I have not been feeling great these past few months. Vegas helped me figure out why.
Since February, I’ve been trying very hard to get my purple belt in jiu jitsu. I thought about the belt every single day, particularly the reasons why I didn’t get it. I honed in on several hypotheses: maybe my competition record wasn’t good enough; perhaps my attendance was too low; potentially I wasn’t doing enough to help others at the school; possibly my attitude during drilling wasn’t focused.
My thought was that if I just worked really hard on certain aspects of my jiu jitsu and got extra help, that eventually the purple belt will come sometime this year. I watched as some other people got elevated to blue (which made me happy) and some others get their first stripes (which made me elated). I channeled the abundance mindset to myself—if they were getting better, it had to mean that I as their training partner was also improving. This is how jiu jitsu works, after all.

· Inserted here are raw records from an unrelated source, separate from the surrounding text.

-- ==== Sys2Proof/Machine/Dispatch.lean ====
section
/-! DEFINITION. Perform a decoded command (30_encoding R91): one arm per command, each one call of its meaning. -/

namespace Sys2Proof.Machine

def exec (i : Instr) (s : State) : Host.Outcome State Fault Refusal :=
  match i with
  | .nop => Sys2Proof.Machine.execNop s
  | .dictInit => Sys2Proof.Machine.execDictInit s
  | .dread node => Sys2Proof.Machine.execDread node s
  | .tChild r byte node => Sys2Proof.Machine.execTChild r byte node s
  | .tInsert r byte node => Sys2Proof.Machine.execTInsert r byte node s
  | .pInsert => Sys2Proof.Machine.execPInsert s
  | .lpm => Sys2Proof.Machine.execLpm s
  | .encode => Sys2Proof.Machine.execEncode s
  | .decode => Sys2Proof.Machine.execDecode s
  | .pack => Sys2Proof.Machine.execPack s
  | .unpack => Sys2Proof.Machine.execUnpack s

end Sys2Proof.Machine
end

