/-! ### Encoding -/

/-- 30_encoding R80 to R83: decoding the word of any command, with every operand at every value, gives the command back. -/
def Obligations.DecodeOfEncodeIsTheCommand : Prop :=
  ∀ i : Instr, decode (encode i) = .instr i

/-- 30_encoding R81 to R85: a word that decodes to a command is that command's word, so no bit of a legal word is ignored. -/
def Obligations.EncodeOfDecodeIsTheWord : Prop :=
  ∀ (w : Word) (i : Instr), decode w = .instr i → encode i = w

/-- 30_encoding R83: the opcode map is the eleven rows of the table, one per command in the table's order, of which at most one matches a
word; a word is a command exactly when one does, and then it is a command of that row; every other opcode is reserved. That the rows do not
overlap is the spec's own inference, below the table. -/
def Obligations.WordSelectsAtMostOneRow : Prop :=
  opcodeMap =
    [⟨0x00, 0x00000000, 0xFFFFFFFF⟩, ⟨0x01, 0x02000000, 0xFFFFFFFF⟩, ⟨0x02, 0x04000000, 0xFFFF0000⟩, ⟨0x10, 0x20000000, 0xFE000000⟩,
     ⟨0x11, 0x22000000, 0xFE000000⟩, ⟨0x20, 0x40000000, 0xFFFFFFFF⟩, ⟨0x21, 0x42000000, 0xFFFFFFFF⟩, ⟨0x30, 0x60000000, 0xFFFFFFFF⟩,
     ⟨0x38, 0x70000000, 0xFFFFFFFF⟩, ⟨0x40, 0x80000000, 0xFFFFFFFF⟩, ⟨0x41, 0x82000000, 0xFFFFFFFF⟩] ∧
  (∀ (r : Bool) (b : Byte) (c : Code), opcodeMap =
    [opcodeRow .nop, opcodeRow .dictInit, opcodeRow (.dread c), opcodeRow (.tChild r b c), opcodeRow (.tInsert r b c), opcodeRow .pInsert,
     opcodeRow .lpm, opcodeRow .encode, opcodeRow .decode, opcodeRow .pack, opcodeRow .unpack]) ∧
  ∀ w : Word,
    (∀ row ∈ opcodeMap, ∀ row' ∈ opcodeMap, w &&& row.mask = row.word → w &&& row'.mask = row'.word → row = row') ∧
    ((∃ i, decode w = .instr i) ↔ ∃ row ∈ opcodeMap, w &&& row.mask = row.word) ∧
    (∀ i, decode w = .instr i → opcodeRow i ∈ opcodeMap ∧ w &&& (opcodeRow i).mask = (opcodeRow i).word) ∧
    (decode w = .reject .reservedOpcode ↔ ∀ row ∈ opcodeMap, row.opc ≠ w.extractLsb' 25 7)

/-- 30_encoding R84: an opcode outside the table is one of the reserved ranges, and performing such a word sets STATUS.RC to ILLEGAL_CMD and
changes nothing else. -/
def Obligations.ReservedOpcodeOnlySetsIllegalCmd : Prop :=
  (∀ o : BitVec 7, (∀ row ∈ opcodeMap, row.opc ≠ o) ↔
    ((0x03 ≤ o.toNat ∧ o.toNat ≤ 0x0F) ∨ (0x12 ≤ o.toNat ∧ o.toNat ≤ 0x1F) ∨ (0x22 ≤ o.toNat ∧ o.toNat ≤ 0x2F) ∨
      (0x31 ≤ o.toNat ∧ o.toNat ≤ 0x37) ∨ (0x39 ≤ o.toNat ∧ o.toNat ≤ 0x3F) ∨ (0x42 ≤ o.toNat ∧ o.toNat ≤ 0x7F))) ∧
  ∀ (s : State) (w : Word), (∀ row ∈ opcodeMap, row.opc ≠ w.extractLsb' 25 7) → s.issue w = .next { s with rc := .illegalCmd }

/-- 30_encoding R85: a must-be-zero bit set, [24:0] in format N and [24:16] in format C, sets ILLEGAL_CMD and nothing else; a format-T word
has no must-be-zero bits, and its operand check, made when it is performed, raises BAD_OPERAND (on a TRIE dictionary, R238). -/
def Obligations.MustBeZeroBitsOnlySetIllegalCmd : Prop :=
  ∀ (s : State) (w : Word),
    (w.extractLsb' 25 7 ∈ ([0x00, 0x01, 0x20, 0x21, 0x30, 0x38, 0x40, 0x41] : List (BitVec 7)) → w.extractLsb' 0 25 ≠ 0 →
      s.issue w = .next { s with rc := .illegalCmd }) ∧
    (w.extractLsb' 25 7 = 0x02 → w.extractLsb' 16 9 ≠ 0 → s.issue w = .next { s with rc := .illegalCmd }) ∧
    (w.extractLsb' 25 7 = 0x10 → decode w = .instr (.tChild (w.getLsbD 24) (w.extractLsb' 16 8) (w.extractLsb' 0 16))) ∧
    (w.extractLsb' 25 7 = 0x11 → decode w = .instr (.tInsert (w.getLsbD 24) (w.extractLsb' 16 8) (w.extractLsb' 0 16))) ∧
    (w.extractLsb' 25 7 ∈ ([0x10, 0x11] : List (BitVec 7)) → s.dbk = .trie →
      (w.getLsbD 24 = true ∧ w.extractLsb' 0 16 ≠ 0) ∨ (w.getLsbD 24 = false ∧ s.nextCode.toNat ≤ (w.extractLsb' 0 16).toNat) →
      s.issue w = .next { s with rc := .badOperand })

/-- 30_encoding R83 and spec/95_test_vectors.md: words written out from the opcode map decode to their commands. -/
def Obligations.WrittenOutWordsDecode : Prop :=
  decode 0x00000000 = .instr .nop ∧ decode 0x02000000 = .instr .dictInit ∧ decode 0x04000102 = .instr (.dread 258) ∧
  decode 0x20420041 = .instr (.tChild false 0x42 0x41) ∧ decode 0x21FF0000 = .instr (.tChild true 0xFF 0) ∧
  decode 0x22410100 = .instr (.tInsert false 0x41 256) ∧ decode 0x40000000 = .instr .pInsert ∧ decode 0x42000000 = .instr .lpm ∧
  decode 0x60000000 = .instr .encode ∧ decode 0x70000000 = .instr .decode ∧ decode 0x80000000 = .instr .pack ∧
  decode 0x82000000 = .instr .unpack ∧ decode 0x06000000 = .reject .reservedOpcode ∧ decode 0x04010041 = .reject .mustBeZero

/-! ### The step and the host's actions -/

/-- 30_encoding R91, 10_state R24: when the host's next action writes a word to CMD on a block that is not busy, the step is the command the
word decodes to, performed with that action taken off the host's list; a word that decodes to none sets ILLEGAL_CMD only. -/
def Obligations.StepPerformsTheDecodedCommand : Prop :=
  ∀ (s : State) (w : Word) (rest : List HostAction), s.busy = false → s.host = .regWrite 0x00 32 w :: rest →
    (∀ i, decode w = .instr i → step s = exec i { s with host := rest }) ∧
    (∀ r, decode w = .reject r → step s = .next { s with host := rest, rc := .illegalCmd })

/-- 00_scope R19 (the engine never acts on its own), by the model's convention of log 3: with no host action left a step changes nothing. -/
def Obligations.EngineWaitsForTheHost : Prop :=
  ∀ s : State, s.host = [] → step s = .next s

/-- 70_reset R265: while BUSY = 1, a host action other than a read of STATUS is a fault; the read of STATUS returns it and changes nothing
of the block. -/
def Obligations.HostActionWhileBusyFaults : Prop :=
  ∀ (s : State) (a : HostAction) (rest : List HostAction), s.busy = true → s.host = a :: rest →
    (a ≠ .regRead 0x04 32 → step s = .fault .hostProtocol) ∧
    (a = .regRead 0x04 32 → step s = .next { s with host := rest, lastRead := some s.status })

/-- 10_state R38, 20_memory R64, R67, R68: on a block that is not busy, a host action is refused exactly when the block does not define it:
a register access of another width, unaligned or outside the window, a buffer index outside the buffer. -/
def Obligations.UndefinedHostActionsAreRefused : Prop :=
  ∀ (s : State) (a : HostAction) (rest : List HostAction), s.busy = false → s.host = a :: rest →
    ((∃ r, step s = .refused r) ↔ a.wf s.cfg = false)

For every major competition I would think to myself that if I won the gold, I would get promoted soon, or that would help me look better in the eyes of my instructor. And for each loss, I would feel like I had blown my chances somehow, and that I was set back a little bit from my goal. These were the thoughts that plagued me during competitions and leeched into my daily training, where the Outcome soon overshadowed the Process of learning. Some days when I felt good about myself, I would wear my belt with four stripes, with each stripe shining as brightly as a newly-refurbished city crosswalk. On other days, I would just wear my other two backup belts, not quite as shiny, but still tattered in the “right” way.

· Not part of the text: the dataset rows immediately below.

/-- The same on a block whose dictionary is frozen from the start. -/
def sABFrozen : State := { withInput (seededPatricia cfgCap256) [0x41, 0x42] with plen := 2 }

theorem inv_sAB : Machine.Inv sAB := ⟨⟨by decide, by decide, by decide, rfl, by decide, rfl, rfl⟩, dictInv_seed .patricia⟩

theorem inv_sABFrozen : Machine.Inv sABFrozen := ⟨⟨by decide, by decide, by decide, rfl, by decide, rfl, rfl⟩, dictInv_seed .patricia⟩

/-- No phrase of two bytes is in a seeded dictionary. -/
theorem seed_has_no_pair (bk : Backend) (x y : Byte) (c : Code) : (Dict.seed bk).phrase? c ≠ some [x, y] := by
  rw [Dict.phrase?_seed]
  split <;> simp

theorem seed_has_singleton (bk : Backend) (b : Byte) : (Dict.seed bk).phrase? b.code = some [b] := by
  cases bk
  · exact trieInv_seed.phrase_singleton b
  · exact patriciaInv_seed.phrase_singleton b

theorem witness_EncodeOfDecodeIsTheWord : decode 0x21FF0000 = .instr (.tChild true 0xFF 0) ∧ decode 0x0400FFFF = .instr (.dread 0xFFFF) := by
  decide

theorem witness_WordSelectsAtMostOneRow :
    (∃ row ∈ opcodeMap, (0x23FFFFFF : Word) &&& row.mask = row.word) ∧ decode 0x0400FFFF = .instr (.dread 0xFFFF) ∧
    ∀ row ∈ opcodeMap, row.opc ≠ (0xFE000000 : Word).extractLsb' 25 7 := by decide

/-- `w` carries an opcode outside the table. -/
abbrev Reserved (w : Word) : Prop := ∀ row ∈ opcodeMap, row.opc ≠ w.extractLsb' 25 7

theorem witness_ReservedOpcodeOnlySetsIllegalCmd :
    Reserved 0x06000000 ∧ Reserved 0x1E000000 ∧ Reserved 0x24000000 ∧ Reserved 0x3E000000 ∧ Reserved 0x44000000 ∧ Reserved 0x5E000000 ∧
    Reserved 0x62000000 ∧ Reserved 0x6E000000 ∧ Reserved 0x72000000 ∧ Reserved 0x7E000000 ∧ Reserved 0x84000000 ∧ Reserved 0xFE000000 :=
  ⟨by decide, by decide, by decide, by decide, by decide, by decide, by decide, by decide, by decide, by decide, by decide, by decide⟩

theorem witness_MustBeZeroBitsOnlySetIllegalCmd :
    ((0x00000001 : Word).extractLsb' 25 7 = 0x00 ∧ (0x00000001 : Word).extractLsb' 0 25 ≠ 0) ∧
    ((0x83000000 : Word).extractLsb' 25 7 = 0x41 ∧ (0x83000000 : Word).extractLsb' 0 25 ≠ 0) ∧
    ((0x04010041 : Word).extractLsb' 25 7 = 0x02 ∧ (0x04010041 : Word).extractLsb' 16 9 ≠ 0) ∧
    ((0x05000041 : Word).extractLsb' 25 7 = 0x02 ∧ (0x05000041 : Word).extractLsb' 16 9 ≠ 0) ∧
    ((0x20000000 : Word).extractLsb' 25 7 = 0x10 ∧ (0x23FFFFFF : Word).extractLsb' 25 7 = 0x11 ∧ s0.dbk = .trie) ∧
    ((0x21410001 : Word).extractLsb' 25 7 = 0x10 ∧ (0x21410001 : Word).getLsbD 24 = true ∧ (0x21410001 : Word).extractLsb' 0 16 ≠ 0) ∧
    ((0x22410100 : Word).extractLsb' 25 7 = 0x11 ∧ (0x22410100 : Word).getLsbD 24 = false ∧
      s0.nextCode.toNat ≤ ((0x22410100 : Word).extractLsb' 0 16).toNat) :=
  ⟨by decide, by decide, by decide, by decide, ⟨by decide, by decide, rfl⟩, by decide, by decide, by decide, by decide⟩

theorem witness_StepPerformsTheDecodedCommand :
    ((asked s0 (cmd .lpm)).busy = false ∧ (asked s0 (cmd .lpm)).host = [.regWrite 0x00 32 0x42000000] ∧ decode 0x42000000 = .instr .lpm) ∧
    ((asked s0 (cmdWord 1)).busy = false ∧ (asked s0 (cmdWord 1)).host = [.regWrite 0x00 32 1] ∧ decode 1 = .reject .mustBeZero) := by
  decide

theorem witness_EngineWaitsForTheHost : s0.host = [] := rfl

theorem witness_HostActionWhileBusyFaults :
    (∃ s : State, s.busy = true ∧ s.host = [.regRead 0x00 32] ∧ HostAction.regRead 0x00 32 ≠ .regRead 0x04 32) ∧
    (∃ s : State, s.busy = true ∧ s.host = [.regRead 0x04 32]) :=
  ⟨⟨{ asked s0 (.regRead 0x00 32) with busy := true }, rfl, rfl, by decide⟩, ⟨{ asked s0 (.regRead 0x04 32) with busy := true }, rfl, rfl⟩⟩

theorem witness_UndefinedHostActionsAreRefused :
    (asked s0 (.regRead 0x40 32)).busy = false ∧ (asked s0 (.regRead 0x40 32)).host = [.regRead 0x40 32] ∧
    HostAction.wf s0.cfg (.regRead 0x40 32) = false ∧ HostAction.wf s0.cfg (.regRead 0x3C 32) = true ∧
    HostAction.wf s0.cfg (.obufRead 127) = true ∧ HostAction.wf s0.cfg (.obufRead 128) = false := by decide

theorem witness_HostReadsChangeNothing :
    (asked s0 (.regRead 0x00 32)).host = [.regRead 0x00 32] ∧ (asked s0 (.regRead 0x2C 32)).host = [.regRead 0x2C 32] ∧
    (asked s0 (rd .cap)).busy = false ∧ (asked s0 (rd .cap)).host = [.regRead (Reg.offset .cap) 32] ∧
    (asked s0 (.regRead 0x3C 32)).host = [.regRead 0x3C 32] ∧ 63 < s0.cfg.ibufSize ∧ (asked s0 (.ibufRead 63)).host = [.ibufRead 63] ∧
    63 < s0.cfg.cbufSize ∧ (asked s0 (.cbufRead 63)).host = [.cbufRead 63] ∧
    127 < s0.cfg.obufSize ∧ (asked s0 (.obufRead 127)).host = [.obufRead 127] := by decide

theorem witness_RegisterWritesStoreOrAreIgnored :
    (asked s0 (wr .ctrl 3)).busy = false ∧ Reg.ctrl ≠ .cmd ∧ (asked s0 (wr .ctrl 3)).host = [.regWrite (Reg.offset .ctrl) 32 3] ∧
    (asked s0 (.regWrite 0x34 32 9)).host = [.regWrite 0x34 32 9] ∧
    (asked s0 (.regWrite 0x08 32 3)).host = [.regWrite 0x08 32 3] ∧ (asked s0 (.regWrite 0x0C 32 3)).host = [.regWrite 0x0C 32 3] ∧
    (asked s0 (.regWrite 0x10 32 3)).host = [.regWrite 0x10 32 3] ∧ (asked s0 (.regWrite 0x14 32 3)).host = [.regWrite 0x14 32 3] ∧
    (asked s0 (.regWrite 0x18 32 3)).host = [.regWrite 0x18 32 3] := by decide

These were the thoughts that I packed with me on the way to Vegas.
And these were the thoughts that I let stay in Vegas.
After I lost in the first round of both my gi/no gi matches, I could feel the existential spiral coming down, hard and fast like a hurricane forming in a low pressure zone. The hurricane drew its strength from disappointment, embarassment, shame, and doubt. From the outside I could see the winds picking up, threatening to knock me over in the process of dismantling the structures that I had set up to improve my skills.
In the 10 hours that I spent traveling home, I had a lot of time to think (and also watch a collar-sleeve instructional). I’ve spoken before about how a desolate landscape can be the setting for creative inspiration—but nothing quite compares to your own mind while stuck in a metal tube hurling itself over the Rocky Mountains thousands of feet in the air.

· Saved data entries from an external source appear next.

-- ==== Sys2Proof/Syntax.lean ====
section
/-! DEFINITION. The commands of the block: one constructor per row of the opcode map (R56). -/

namespace Sys2Proof

/-- The ten commands (R56). No command carries a register number or an immediate (R55), so no
constructor has an argument. -/
inductive Instr where
  /-- ENC.L, word 0x01 (R83). -/
  | encL
  /-- ENC.U, word 0x11 (R84). -/
  | encU
  /-- DEC, word 0x02 (R85). -/
  | dec
  /-- PACK, word 0x03 (R65). -/
  | pack
  /-- MILLIS, word 0x04 (R66). -/
  | millis
  /-- PACKF, word 0x05 (R67). -/
  | packF
  /-- UNPACKF, word 0x06 (R68). -/
  | unpackF
  /-- FROMINT, word 0x07 (R69). -/
  | fromInt
  /-- TOINT, word 0x08 (R70). -/
  | toInt
  /-- FROMSLICE, word 0x09 (R71). -/
  | fromSlice
  deriving DecidableEq, Repr

end Sys2Proof
end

In a moment of clarity, I thought about what was missing in my jiu jitsu experience for the first time. Not what I was missing to get a purple belt, or to win competitions, or to gain the respect of my training partners and friends. Instead, I narrowed my focus to my day-to-day existence in training, where I hadn’t smiled or laughed, in months. I narrowed my focus to my gut when I took rides to class, where I hadn’t felt excitement and only near-crippling anxiety, in months. With each thought, I got closer and closer to the center of what my heart truly wanted: joy.
They say that the center of the hurricane is the calmest part of the storm. Ironically, the calm is only possible because the winds around the eye are the most violent of all. Regardless of what destruction may be happening at the edges, it is when we get close to the center of the storm that we find the greatest forces.
However, in the eye of the storm, the skies are clear. It is, quite literally, where I may see myself the most clearly. Though destruction swirls all around me, I find myself at peace.